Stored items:
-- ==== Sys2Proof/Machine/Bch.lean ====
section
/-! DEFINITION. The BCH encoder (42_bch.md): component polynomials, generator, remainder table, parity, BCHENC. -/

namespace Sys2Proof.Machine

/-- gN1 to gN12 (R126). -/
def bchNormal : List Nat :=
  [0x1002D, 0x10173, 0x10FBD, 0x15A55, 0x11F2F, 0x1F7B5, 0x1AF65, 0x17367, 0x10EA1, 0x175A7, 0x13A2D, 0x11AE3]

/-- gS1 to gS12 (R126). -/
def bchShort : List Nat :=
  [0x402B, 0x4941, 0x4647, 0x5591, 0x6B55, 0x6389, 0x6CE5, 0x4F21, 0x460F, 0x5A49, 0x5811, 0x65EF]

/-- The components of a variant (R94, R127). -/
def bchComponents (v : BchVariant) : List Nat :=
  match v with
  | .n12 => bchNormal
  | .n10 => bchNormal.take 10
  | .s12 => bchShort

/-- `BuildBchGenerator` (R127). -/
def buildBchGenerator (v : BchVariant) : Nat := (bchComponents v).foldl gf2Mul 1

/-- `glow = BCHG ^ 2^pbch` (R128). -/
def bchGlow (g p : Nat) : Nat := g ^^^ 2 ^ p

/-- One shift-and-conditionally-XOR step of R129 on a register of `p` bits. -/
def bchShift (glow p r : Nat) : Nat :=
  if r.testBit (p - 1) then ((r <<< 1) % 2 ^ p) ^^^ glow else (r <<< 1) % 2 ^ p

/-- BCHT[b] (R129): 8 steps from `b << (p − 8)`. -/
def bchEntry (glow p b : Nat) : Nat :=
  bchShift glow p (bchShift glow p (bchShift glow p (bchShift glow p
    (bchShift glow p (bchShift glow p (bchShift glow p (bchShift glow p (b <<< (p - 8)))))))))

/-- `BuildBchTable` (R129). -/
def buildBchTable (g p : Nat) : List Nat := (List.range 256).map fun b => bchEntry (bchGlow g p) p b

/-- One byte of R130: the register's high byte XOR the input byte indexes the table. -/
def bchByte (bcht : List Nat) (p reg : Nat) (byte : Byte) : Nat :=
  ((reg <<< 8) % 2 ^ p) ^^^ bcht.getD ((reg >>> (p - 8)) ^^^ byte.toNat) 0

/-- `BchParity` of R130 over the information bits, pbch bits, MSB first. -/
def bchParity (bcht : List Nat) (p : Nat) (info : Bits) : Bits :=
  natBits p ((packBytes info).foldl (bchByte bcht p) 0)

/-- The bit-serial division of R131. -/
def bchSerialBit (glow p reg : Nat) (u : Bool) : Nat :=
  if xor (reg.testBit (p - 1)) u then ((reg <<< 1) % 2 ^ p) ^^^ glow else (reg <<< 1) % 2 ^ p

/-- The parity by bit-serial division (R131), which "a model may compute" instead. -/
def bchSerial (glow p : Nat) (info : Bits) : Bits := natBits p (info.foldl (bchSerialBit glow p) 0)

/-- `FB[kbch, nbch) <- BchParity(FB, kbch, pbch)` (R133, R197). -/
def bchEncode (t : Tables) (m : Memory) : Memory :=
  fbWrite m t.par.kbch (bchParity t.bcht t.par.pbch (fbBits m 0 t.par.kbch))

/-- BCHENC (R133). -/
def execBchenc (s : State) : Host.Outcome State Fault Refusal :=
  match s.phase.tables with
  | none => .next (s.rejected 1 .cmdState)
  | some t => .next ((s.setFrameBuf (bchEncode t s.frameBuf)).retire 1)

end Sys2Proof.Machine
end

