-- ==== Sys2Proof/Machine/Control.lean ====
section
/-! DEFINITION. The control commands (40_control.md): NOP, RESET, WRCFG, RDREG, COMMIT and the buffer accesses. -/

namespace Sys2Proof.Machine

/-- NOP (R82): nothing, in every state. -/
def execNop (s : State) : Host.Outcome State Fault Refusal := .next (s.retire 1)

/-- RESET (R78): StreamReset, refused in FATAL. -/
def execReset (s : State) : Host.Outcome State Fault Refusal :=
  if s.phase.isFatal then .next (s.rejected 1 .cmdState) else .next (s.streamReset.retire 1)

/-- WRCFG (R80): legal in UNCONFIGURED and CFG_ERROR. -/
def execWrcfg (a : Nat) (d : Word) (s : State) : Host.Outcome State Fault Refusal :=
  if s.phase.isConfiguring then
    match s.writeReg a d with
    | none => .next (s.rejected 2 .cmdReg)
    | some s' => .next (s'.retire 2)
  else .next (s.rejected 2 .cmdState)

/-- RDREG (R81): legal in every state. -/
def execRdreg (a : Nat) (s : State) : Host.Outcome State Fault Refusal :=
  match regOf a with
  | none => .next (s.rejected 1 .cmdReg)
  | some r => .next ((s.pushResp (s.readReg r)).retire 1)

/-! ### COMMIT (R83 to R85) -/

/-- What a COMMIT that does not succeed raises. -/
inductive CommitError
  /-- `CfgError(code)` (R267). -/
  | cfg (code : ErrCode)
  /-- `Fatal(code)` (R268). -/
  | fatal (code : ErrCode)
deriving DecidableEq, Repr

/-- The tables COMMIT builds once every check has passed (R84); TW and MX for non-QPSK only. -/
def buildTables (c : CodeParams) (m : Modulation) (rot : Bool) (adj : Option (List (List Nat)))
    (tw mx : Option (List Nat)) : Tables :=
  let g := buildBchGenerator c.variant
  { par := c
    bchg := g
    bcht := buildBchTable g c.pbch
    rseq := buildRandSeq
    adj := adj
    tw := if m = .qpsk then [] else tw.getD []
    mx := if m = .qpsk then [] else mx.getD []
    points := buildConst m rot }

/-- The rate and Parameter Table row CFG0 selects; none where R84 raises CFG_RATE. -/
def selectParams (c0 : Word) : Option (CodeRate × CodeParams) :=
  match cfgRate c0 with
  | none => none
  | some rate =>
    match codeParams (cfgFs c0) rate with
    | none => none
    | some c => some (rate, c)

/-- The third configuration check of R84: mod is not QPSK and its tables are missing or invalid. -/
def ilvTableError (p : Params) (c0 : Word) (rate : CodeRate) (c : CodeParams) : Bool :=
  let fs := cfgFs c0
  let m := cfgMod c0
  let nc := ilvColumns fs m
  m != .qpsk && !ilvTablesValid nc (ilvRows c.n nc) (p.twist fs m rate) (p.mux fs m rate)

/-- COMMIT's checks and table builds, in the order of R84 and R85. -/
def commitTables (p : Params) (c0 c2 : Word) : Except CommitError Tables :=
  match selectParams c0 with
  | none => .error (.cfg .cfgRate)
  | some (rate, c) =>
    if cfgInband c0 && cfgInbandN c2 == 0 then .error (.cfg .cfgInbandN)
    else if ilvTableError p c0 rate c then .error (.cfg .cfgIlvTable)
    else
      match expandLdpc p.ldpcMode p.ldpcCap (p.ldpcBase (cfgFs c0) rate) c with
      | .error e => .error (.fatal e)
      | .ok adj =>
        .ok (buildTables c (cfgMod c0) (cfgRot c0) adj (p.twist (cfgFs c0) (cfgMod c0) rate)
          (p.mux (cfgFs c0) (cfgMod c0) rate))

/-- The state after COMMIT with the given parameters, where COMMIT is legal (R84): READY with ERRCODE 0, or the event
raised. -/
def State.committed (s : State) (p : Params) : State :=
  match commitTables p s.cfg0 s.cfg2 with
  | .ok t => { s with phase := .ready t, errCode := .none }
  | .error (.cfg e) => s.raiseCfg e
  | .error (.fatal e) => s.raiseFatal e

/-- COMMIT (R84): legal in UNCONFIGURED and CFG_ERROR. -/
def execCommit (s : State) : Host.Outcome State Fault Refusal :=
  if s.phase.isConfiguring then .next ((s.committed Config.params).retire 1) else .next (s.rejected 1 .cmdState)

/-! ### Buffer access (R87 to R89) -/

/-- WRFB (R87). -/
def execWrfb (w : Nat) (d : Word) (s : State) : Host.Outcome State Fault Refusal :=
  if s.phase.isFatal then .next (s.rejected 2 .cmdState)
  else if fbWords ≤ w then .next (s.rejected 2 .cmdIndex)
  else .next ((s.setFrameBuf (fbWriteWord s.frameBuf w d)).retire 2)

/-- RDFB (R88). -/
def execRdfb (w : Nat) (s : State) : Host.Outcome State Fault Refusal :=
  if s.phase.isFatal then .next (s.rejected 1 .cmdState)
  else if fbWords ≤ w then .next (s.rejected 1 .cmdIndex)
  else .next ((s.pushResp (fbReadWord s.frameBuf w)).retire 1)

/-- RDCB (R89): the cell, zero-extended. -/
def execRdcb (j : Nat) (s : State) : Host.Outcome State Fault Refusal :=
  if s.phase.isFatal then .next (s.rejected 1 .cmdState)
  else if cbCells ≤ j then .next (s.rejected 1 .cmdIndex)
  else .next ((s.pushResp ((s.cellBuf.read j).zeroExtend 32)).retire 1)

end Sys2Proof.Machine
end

Exercise brief:
From the line containing "else if cbCells" through the last line of the entries above, print every line exactly, including both ends, and nothing else.

Answer area:
  else if cbCells ≤ j then .next (s.rejected 1 .cmdIndex)
  else .next ((s.pushResp ((s.cellBuf.read j).zeroExtend 32)).retire 1)

end Sys2Proof.Machine
end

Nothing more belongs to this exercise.